**Exercise objective**
Count every line of the listing where the string "runs" occurs, and reply with the count alone.

**Record extracts**
theorem wit_slots_issue_wait_and_complete_7 : ∃ (s : State) (job : Word) (slot : Fin 32) (j : Job) (i : InFlight),
    (s.Issued job slot 0x0B (fun d => d.sub = 0) j i) :=
  ⟨runs (desc [(0, 0x0B)]) [], 1, 0, jobOn (desc [(0, 0x0B)]) [], { desc := desc [(0, 0x0B)] }, ⟨by decide, by decide,
     by decide⟩⟩

theorem wit_slots_issue_wait_and_complete_8 : ∃ (s : State) (job : Word) (slot : Fin 32) (j : Job) (i : InFlight),
    (s.Issued job slot 0x0B (fun d => d.sub = 1) j i) :=
  ⟨runs (desc [(0, 0x0B), (2, 0x10000000)]) [], 1, 0, jobOn (desc [(0, 0x0B), (2, 0x10000000)]) [],
     { desc := desc [(0, 0x0B), (2, 0x10000000)] }, ⟨by decide, by decide, by decide⟩⟩

theorem wit_slots_issue_wait_and_complete_9 : ∃ (s : State) (job : Word) (slot : Fin 32) (j : Job) (i : InFlight),
    s.job? job = some j ∧ j.waiting slot 0x0B = some i ∧ s.waitInstant j i.desc ≤ s.now :=
  ⟨hasJob
     { id := 1, state := .running, slots := [{ inFlight := [{ desc := desc [(0, 0x0B)], stage := .waiting }] }] }, 1,
     0, { id := 1, state := .running, slots := [{ inFlight := [{ desc := desc [(0, 0x0B)], stage := .waiting }] }] },
     { desc := desc [(0, 0x0B)], stage := .waiting }, by decide⟩

theorem wit_operations_write_their_results_1 : ∃ (s : State) (job : Word) (slot : Fin 32) (lane : Bool) (j : Job) (i :
    InFlight) (steps : List EpiStep), (s.Issued job slot 1 (fun _ => true) j i) ∧ s.epilogue j slot i.desc.epilogue
    i.desc.m i.desc.n false = .ok steps ∧ j.writable i.desc.cObj = true ∧ i.desc.route j.chain.drypoint = .kZero :=
  ⟨runs (desc [(0, 1), (1, 1), (2, 2), (8, 0xFFFFFFFE), (10, 1)]) [], 1, 0, false, jobOn (desc [(0, 1), (1, 1), (2,
     2), (8, 0xFFFFFFFE), (10, 1)]) [], { desc := desc [(0, 1), (1, 1), (2, 2), (8, 0xFFFFFFFE), (10, 1)] }, [],
     ⟨by decide, by decide, by decide⟩, by rfl, by decide⟩

theorem wit_operations_write_their_results_2 : ∃ (s : State) (job : Word) (slot : Fin 32) (j : Job) (i : InFlight)
    (steps : List EpiStep), (s.Issued job slot 1 (fun _ => true) j i) ∧ s.epilogue j slot i.desc.epilogue i.desc.m
    i.desc.n false = .ok steps ∧ j.writable i.desc.cObj = true ∧ (i.desc.route j.chain.drypoint = .swapped ∨
    i.desc.route j.chain.drypoint = .drypoint) ∧ i.desc.laneFaulty (j.bytes slot i.desc.aObj) (j.bytes slot
    i.desc.bObj) false = false :=
  ⟨runs (desc [(0, 1), (1, 1), (2, 1), (3, 4), (8, 0xFFFFFFFE), (10, 1)]) [], 1, 0, jobOn (desc [(0, 1), (1, 1), (2,
     1), (3, 4), (8, 0xFFFFFFFE), (10, 1)]) [],
     { desc := desc [(0, 1), (1, 1), (2, 1), (3, 4), (8, 0xFFFFFFFE), (10, 1)] }, [], ⟨by decide, by decide,
     by decide⟩, by rfl, by decide +kernel⟩

theorem wit_operations_write_their_results_3 : ∃ (s : State) (job : Word) (slot : Fin 32) (lane : Bool) (j : Job) (i :
    InFlight) (steps : List EpiStep), (s.Issued job slot 1 (fun _ => true) j i) ∧ s.epilogue j slot i.desc.epilogue
    i.desc.m i.desc.n false = .ok steps ∧ j.writable i.desc.cObj = true ∧ i.desc.route j.chain.drypoint = .arrays :=
  ⟨runs (desc [(0, 1), (1, 256), (2, 256), (3, 64), (8, 0xFFFFFFFE), (10, 1)]) [], 1, 0, false, jobOn (desc [(0, 1),
     (1, 256), (2, 256), (3, 64), (8, 0xFFFFFFFE), (10, 1)]) [],
     { desc := desc [(0, 1), (1, 256), (2, 256), (3, 64), (8, 0xFFFFFFFE), (10, 1)] }, [], ⟨by decide, by decide,
     by decide⟩, by rfl, by decide⟩

theorem wit_operations_write_their_results_4 : ∃ (s : State) (job : Word) (slot : Fin 32) (j : Job) (i : InFlight)
    (steps : List EpiStep), (s.Issued job slot 2 (fun _ => true) j i) ∧ s.epilogue j slot i.desc.epilogue i.desc.m
    i.desc.n false = .ok steps ∧ j.writable i.desc.cObj = true ∧ i.desc.flag 13 = false ∧ i.desc.flag 11 = false ∧
    i.desc.geo.depthwise = true ∧ i.desc.n ≠ 0 ∧ i.desc.batch ≠ 0 ∧ i.desc.k ≠ 0 :=
  ⟨runs (desc [(0, 2), (1, 1), (2, 1), (3, 1), (8, 0xFFFFFFFE), (10, 1), (11, 0x2001), (12, 0x01000000)]) [], 1, 0,
     jobOn (desc [(0, 2), (1, 1), (2, 1), (3, 1), (8, 0xFFFFFFFE), (10, 1), (11, 0x2001), (12, 0x01000000)]) [],
     { desc := desc [(0, 2), (1, 1), (2, 1), (3, 1), (8, 0xFFFFFFFE), (10, 1), (11, 0x2001), (12, 0x01000000)] }, [],
     ⟨by decide, by decide, by decide⟩, by rfl, by decide⟩

theorem wit_operations_write_their_results_5 : ∃ (s : State) (job : Word) (slot : Fin 32) (j : Job) (i : InFlight)
    (steps : List EpiStep), (s.Issued job slot 3 (fun _ => true) j i) ∧ s.epilogue j slot i.desc.epilogue i.desc.m
    i.desc.n false = .ok steps ∧ j.writable i.desc.cObj = true ∧ i.desc.flag 13 = false ∧ i.desc.n ≠ 0 ∧ i.desc.batch
    ≠ 0 :=
  ⟨runs (desc [(0, 3), (1, 1), (2, 1), (8, 0xFFFFFFFE), (10, 1), (11, 0x2001)]) [], 1, 0, jobOn (desc [(0, 3), (1, 1),
     (2, 1), (8, 0xFFFFFFFE), (10, 1), (11, 0x2001)]) [],
     { desc := desc [(0, 3), (1, 1), (2, 1), (8, 0xFFFFFFFE), (10, 1), (11, 0x2001)] }, [], ⟨by decide, by decide,
     by decide⟩, by rfl, by decide⟩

**Task solution**
7